Similarly, there is a section on “Human-centred” requirements, which references “human and children’s rights”, but the example questions indicate a very narrow focus, not a rigorous, detailed examination:
How do the proposed tools avoid re-victimisation of victims in both existing CSAM databases used by the developed systems and newly detected CSAM? Who are the users of the system and how have they been involved in its design? Are CSAM reporting mechanisms (1) included, (2) to whom, (3) likely to be effective? How effective will a system be in preventing CSAM?
Again, the focus on CSAM plays a dominant role here. What about every other fundamental right? The right to receive and impart information? The right to privacy? If the example questions are reflective of the focus, it is not obvious how the evaluation will cover a more broad-ranging fundamental rights assessment.

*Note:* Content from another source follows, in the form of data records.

/-- QREWIND to an idle queue manager takes one turn. -/
theorem portRequest_rewind (hsound : soundQueue d q = true) (hidle : d.qm.work = []) :
    portRequest r t { op := 4, tgt := q } d = (qRewind q (portTurn (portOf r 4) (32 * r + t) d)).answer .ok := by
  have hturn := dynTurn_rewind hopen hcons hsound
  have hdone : (dynTurn (rewindWork r t q) d).qm.work = [] := by
    rw [hturn, Dev.answer_qm, qRewind_work]
    exact hidle
  calc portRequest r t { op := 4, tgt := q } d
      = drainPort (rewindWork r t q).port (arrive r t (rewindWork r t q).q d) := rfl
    _ = dynTurn (rewindWork r t q) d := by
        rw [arrive_rewind hopen hcons, drainPort_putWork_of_idle hidle rfl hdone]
    _ = (qRewind q (portTurn (portOf r 4) (32 * r + t) d)).answer .ok := hturn

end

/-- What holds of the device after the turn of QREWIND holds of it after the command. -/
theorem completes_qrewind {s : State} {r : Fin 128} {t : Fin 10} {q : Fin 16384} {P : Dev → Prop}
    (hopen : qmBlocked s.dev = none) (hcons : consumerOk s.dev (consSrc r t) q = true)
    (hsound : soundQueue s.dev q = true) (hidle : s.dev.qm.work = [])
    (h : P ((qRewind q (portTurn (portOf r 4) (32 * r + t) s.dev)).answer .ok)) :
    Completes (.qrewind r t q false) s P := by
  refine completes_of_run (f := portRequest r t { op := 4, tgt := q }) rfl ?_
  rwa [portRequest_rewind hopen hcons hsound hidle]

/-! ### What a rewound queue shows (Table 6-2, R217) -/

section
variable {x : QSt} {m mode : Nat} (hm : m ≤ x.ptrA.rd) (hrd : x.ptrA.rd ≤ x.depthEnd mode)
include hm hrd

theorem depth_rewound : (x.setPtrs { x.ptrA with rd := m }).depth mode = x.depth mode + (x.ptrA.rd - m) := by
  have hnew : (x.setPtrs { x.ptrA with rd := m }).depth mode = x.depthEnd mode - m := rfl
  have hold : x.depth mode = x.depthEnd mode - x.ptrA.rd := rfl
  omega

/-- The words from the mark to the read pointer stand before what was visible. -/
theorem visible_rewound (hbase : x.base ≤ m) : (x.setPtrs { x.ptrA with rd := m }).visible mode =
    (x.words.drop (m - x.base)).take (x.ptrA.rd - m) ++ x.visible mode := by
  have hplace : m - x.base + (x.ptrA.rd - m) = x.ptrA.rd - x.base := by omega
  have hnew : (x.setPtrs { x.ptrA with rd := m }).visible mode =
      (x.words.drop (m - x.base)).take ((x.setPtrs { x.ptrA with rd := m }).depth mode) := rfl
  rw [hnew, depth_rewound hm hrd, Nat.add_comm, List.take_add, List.drop_drop, hplace, QSt.visible]

theorem pkts_rewound (hbase : x.base ≤ m) : (x.setPtrs { x.ptrA with rd := m }).pkts mode = x.pkts mode +
    (((x.words.drop (m - x.base)).take (x.ptrA.rd - m)).filter (fun w => w.fin)).length := by
  rw [QSt.pkts, visible_rewound hm hrd hbase, List.filter_append, List.length_append, Nat.add_comm, QSt.pkts]

end

/-- Settles O7: the port serves the request in one turn, and `qRewind` either sets the read pointer of both copies to the
mark or, with no mark, does nothing. -/
theorem qRewindReturns : Obligations.QRewindReturns := by
  unfold Obligations.QRewindReturns
  refine ⟨fun s r t q x m hx hopen hcons hsound hidle hmark => ?marked,
    fun s r t q hopen hcons hsound hidle hmark => ?unmarked⟩
  case marked =>
    subst hx
    refine completes_qrewind hopen hcons hsound hidle ?_
    have hqueue := queue_qRewind_of_mark (d := portTurn (portOf r 4) (32 * r + t) s.dev) hmark
    have hparts : SameParts [.qm, .ans, .out] s.dev (portTurn (portOf r 4) (32 * r + t) s.dev) :=
      (SameParts.refl _ _).portTurn (by simp) _ _
    simp only [Dev.queue_answer, queue_portTurn] at hqueue ⊢
    rw [hqueue]
    refine ⟨rfl, hmark, rfl, fun k hk => queue_qRewind_other _ hk, rfl, ?_, fun hbase hm hrd =>
      ⟨depth_rewound hm hrd, pkts_rewound hm hrd hbase⟩⟩
    exact (hparts.trans ((sameParts_qRewind _ _).mono (by simp))).answer (by simp) _ _
  case unmarked =>
    refine completes_qrewind hopen hcons hsound hidle ?_
    rw [qRewind_of_no_mark (d := portTurn _ _ s.dev) hmark]
    have hturn : OnlyChanges [] [.ans, .qm] s.dev (portTurn (portOf r 4) (32 * r + t) s.dev) :=
      ⟨fun g _ => rfl, (SameParts.refl _ _).portTurn (by simp) _ _⟩
    exact ⟨rfl, rfl, hturn.answer (by simp) _ _⟩

end Sys2Proof.Machine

There’s no robust data protection analysis
Perhaps tied in with the point above, the scope lacks a robust assessment from a data protection point of view, assuming that all solutions process personal data.
There’s reference to privacy, but not to data protection.
There’s not even the bare bones:
- has the project done a data protection impact assessment?
- does the data protection impact assessment hang together?
- has the project done a draft record of processing activity?
- what is the lawful basis for each of the acts of processing of personal data?
- how does the solution meet the requirement of data protection by design and by default?
The kind of absolute minimum you’d expect of this kind of technology.
I know that the Information Commissioner’s Office has been involved in this project, and I’ve asked them for information about what that has looked like.
What was the project brief from DCMS?
DCMS has not - as of writing this, at least - published the brief which it gave to the REPHRAIN project.
DCMS has not - as of writing this, at least - explained the process for selecting the REPHRAIN project. There might be some kind of public tender but, if there was, I have missed it. (Feel free to correct me if you can cite it - I’ll happily link to it.)
It’s not the REPHRAIN project’s fault if they are delivering to the brief given to them by DCMS.
But these questions go to the heart of whether it is worth me submitting feedback or not. If the scope of the project is already defined, and they are just consulting on the evaluation criteria, then saying “but what about this very thing that you’ve said you’re not covering” is unlikely to be worthwhile.
I would like to see more information on whether the REPHRAIN project was free to set evaluation criteria independently, without a steer from DCMS.
To steer further comments (in particular, whether it is worth submitting feedback), I would also like to understand from REPHRAIN whether the omission of robust legality / fundamental rights / data protection assessments was intentional.
Update 2022-04-06: I’ve submitted this as feedback, via email. Let’s see what, if anything, happens.